是微调而不是蛮力使生产率提高,是市场的力量而不是政府干预能提升效率

谢国忠/文
 
  散发着凯恩斯主义味道的流动性正在全球泛滥。市场共识已经由3月初的萧条,变成了现在的新一轮牛市。牛市判断,首先基于催生资产价格上涨的流动性,其次是公司和家庭部门资产负债表改善,最后是需求日益增加。这种在过去20年来一直奏效的“格林斯潘动力”,这次将会失灵。流动性泛滥将很快导致通货膨胀,阻碍刚刚萌芽的资产泡沫蓓蕾成长。
  当反通胀的力量使通货膨胀下降、将流动性疏导进资产市场时,流动性是奏效的。不断上涨的资产价格会引起负债的需求,杠杆率的提高又会增加需求。资产市场驱动增长模型之所以奏效,是因为全球化和IT使通货膨胀处于可控范围内。当两者的收益被吸收掉,又看不到新的生产增长源时,流动性很快就会导致通货膨胀。
产能过剩不能拉低通胀
  大多数分析者并不认为过剩产能会导致通胀,因为需求大幅下滑会使通货膨胀处在可控范围内。因此,在全球经济完全复苏之前,流动性激增不会成为问题。我认为,这种逻辑是错误的。金融市场通过商品投机活动,可以直接将通货膨胀作为流动性的疏导路径。尽管需求下滑,但是,石油价格已经接近春季低点的2倍了。这主要反映了金融需求的增加。增加的流动性已经流向了石油期货,这是由通胀预期驱动的。只凭20世纪70年代那样的预期,就能使流动性变成通胀。
  过剩的产能并不能拉低通胀,原因有二。首先,和原材料相比,制造业增加值比以前要小很多。全球化驱使跨国公司将生产转移到中国这样的低成本国家。在这个过程中,制造环节的重要性已经下降。例如,尽管存在巨大的产能过剩,钢铁价格仍然随着铁矿石价格的变化而变化,因为铁矿石占到钢铁生产成本的一半以上,炼焦煤占了四分之一,设备折旧、劳动力成本和利润只占到产品价格的一小部分。

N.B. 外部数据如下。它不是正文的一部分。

/-- A running TX engine sends the next segment, retransmits its window, or emits nothing; then only an ack winds its timer up
again (R166, R169, R188, R190). -/
theorem TxMove.active_cases {p : Params} {x y : TxEngine} {i : Instr} (h : TxMove p x i y) (hs : x.state = .active) :
    (∃ f, segmentFrame x x.next.toNat = some f ∧ x.next.toNat < x.nseg.toNat ∧ y = sendNext x f) ∨
    (i = .txTimeout ∧ txTimeoutEnabled x = true ∧
      ∃ fs, segmentFrames x x.base.toNat (inFlight x) = some fs ∧ y = retransmit x fs) ∨
    (y.out = x.out ∧ y.next = x.next ∧ ((∃ b, ackBytes i = some b) ∨ y.tmrCount.toNat ≤ x.tmrCount.toNat)) := by
  cases h with
  | begin_ hidle | config c w hidle | store a w hidle => exact (hidle hs).elim
  | send f _ _ hn hf => exact .inl ⟨f, hf, hn, rfl⟩
  | burst fs _ hr hc hf => exact .inr (.inl ⟨rfl, (txTimeoutEnabled_iff x).2 ⟨hs, hr, hc⟩, fs, hf, rfl⟩)
  | ack i b a hb => exact .inr (.inr ⟨advanceWindow_out x _, advanceWindow_next x _, .inl ⟨b, hb⟩⟩)
  | tick => exact .inr (.inr ⟨tick_out x, tick_next x, .inr (tick_tmrCount_le x)⟩)
  | stay | error | clear => exact .inr (.inr ⟨rfl, rfl, .inr (Nat.le_refl _)⟩)

/-- What a running TX engine does, some operation other than `TX_START` does (R164). -/
theorem TxMove.not_start {p : Params} {x y : TxEngine} {i : Instr} (h : TxMove p x i y) (hs : x.state = .active) :
    ∃ j, j ≠ .txStart ∧ TxMove p x j y := by
  by_cases hi : i = .txStart
  · subst hi
    cases h with
    | stay => exact ⟨.txSend, nofun, .stay _⟩
    | error _ e d => exact ⟨.txSend, nofun, .error _ e d⟩
    | begin_ hidle => exact (hidle hs).elim
    | ack _ _ _ hb => cases hb
  · exact ⟨i, hi, h⟩

/-- What a running RX engine does, some operation other than `RX_START` does (R137). -/
theorem RxMove.not_start {p : Params} {x y : RxEngine} {i : Instr} (h : RxMove p x i y) (hs : x.state = .await) :
    ∃ j, j ≠ .rxStart ∧ RxMove p x j y := by
  by_cases hi : i = .rxStart
  · subst hi
    cases h with
    | stay => exact ⟨.txSend, nofun, .stay _⟩
    | error _ e d => exact ⟨.txSend, nofun, .error _ e d⟩
    | begin_ hidle => exact (hidle hs).elim
    | accept _ _ _ hb => cases hb
    | mismatch _ _ _ hb => cases hb
  · exact ⟨i, hi, h⟩

/-! ## Nothing names a segment that has not been sent -/

/-- A frame, if it is a data frame, is one of the first `n` segments. -/
def SeqBelow (n : Nat) (f : Frame) : Prop := ∀ d, decodeData f = .ok d → d.seq.toNat < n

/-- What an encoded data frame decodes to has its number. -/
theorem decodeData_encodeData_seq {seq sid : Half} {last : Bool} {p : Frame} {d : DataFrame}
    (h : decodeData (encodeData seq sid last p).2 = .ok d) : d.seq = seq := by
  by_cases hp : p.length ≤ 65529
  · rw [encodeData_ok _ _ _ hp, decodeData_frame] at h
    cases h
    rfl
  · have hlong : encodeData seq sid last p = (.tooLong, []) := if_pos (Nat.not_le.1 hp)
    rw [hlong, decodeData_short (by simp)] at h
    cases h

/-- The frame of a segment has the segment's number. -/
theorem segmentFrame_seqBelow {x : TxEngine} {i n : Nat} {f : Frame} (hf : segmentFrame x i = some f) (hi : i < n)
    (hn : n ≤ 65536) : SeqBelow n f := by
  obtain ⟨p, -, -, rfl⟩ := (segmentFrame_eq_some_iff _ _ _).1 hf
  intro d hd
  rw [decodeData_encodeData_seq hd, BitVec.toNat_ofNat]
  omega

/-- No data frame on its way, no accepted segment and no ack on its way lies beyond what the TX engine has sent. -/
structure WithinSent (s : State) : Prop where
  frames : ∀ f ∈ s.tx.out, SeqBelow s.tx.next.toNat f
  expected : s.rx.expected.toNat ≤ s.tx.next.toNat
  acks : ∀ f ∈ s.rx.out, AckBelow s.tx.next.toNat f

theorem withinSent_iff (s : State) : WithinSent s ↔ (∀ f ∈ s.tx.out, SeqBelow s.tx.next.toNat f) ∧
    s.rx.expected.toNat ≤ s.tx.next.toNat ∧ ∀ f ∈ s.rx.out, AckBelow s.tx.next.toNat f :=
  ⟨fun h => ⟨h.frames, h.expected, h.acks⟩, fun ⟨hf, he, ha⟩ => ⟨hf, he, ha⟩⟩

/-- The frames a running TX engine appends are of segments it has sent. -/
theorem TxMove.keeps_seqBelow {p : Params} {x y : TxEngine} {i : Instr} (h : TxMove p x i y) (hx : TxInv x)
    (hs : x.state = .active) (hout : ∀ f ∈ x.out, SeqBelow x.next.toNat f) :
    ∀ f ∈ y.out, SeqBelow y.next.toNat f := by
  intro f hf
  obtain ⟨g, hg, hn, rfl⟩ | ⟨-, -, fs, hfs, rfl⟩ | ⟨ho, hn, -⟩ := h.active_cases hs
  · have hnext : (sendNext x g).next.toNat = x.next.toNat + 1 := half_succ (by have := x.nseg.isLt; omega)
    rw [sendNext_out, List.mem_append, List.mem_singleton] at hf
    rw [hnext]
    obtain hf | rfl := hf
    · exact fun d hd => (hout f hf d hd).trans (Nat.lt_succ_self _)
    · exact segmentFrame_seqBelow hg (Nat.lt_succ_self _) x.next.isLt
  · rw [retransmit_out, List.mem_append] at hf
    obtain hf | hf := hf
    · exact hout f hf
    · obtain ⟨j, -, hj, hg⟩ := mem_segmentFrames hfs hf
      have := (hx.window hs).1
      unfold inFlight at hj
      exact segmentFrame_seqBelow hg (show j < x.next.toNat by omega) x.next.isLt.le
  · rw [hn]
    exact hout f (ho ▸ hf)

  其次,许多过剩产能需要被淘汰,因为需求结构将发生变化。泡沫夸大了许多产业的需求,汽车、IT、金融服务表现得尤为突出。未来信贷不会那么廉价。汽车需求也会反映出这一点,产业可能收缩三分之一。
  克莱斯勒破产是第一步,接下来可能是通用汽车公司。在泡沫鼎盛时期,金融部门的利润率被夸大1倍以上,这导致了骇人的IT基建费用支出。当金融部门收缩、利润率恢复正常时,即使全球需求复苏,IT需求也将比此前低很多。最后,金融部门不得不大幅收缩,可能达到50%。泡沫创造的需求不会再现。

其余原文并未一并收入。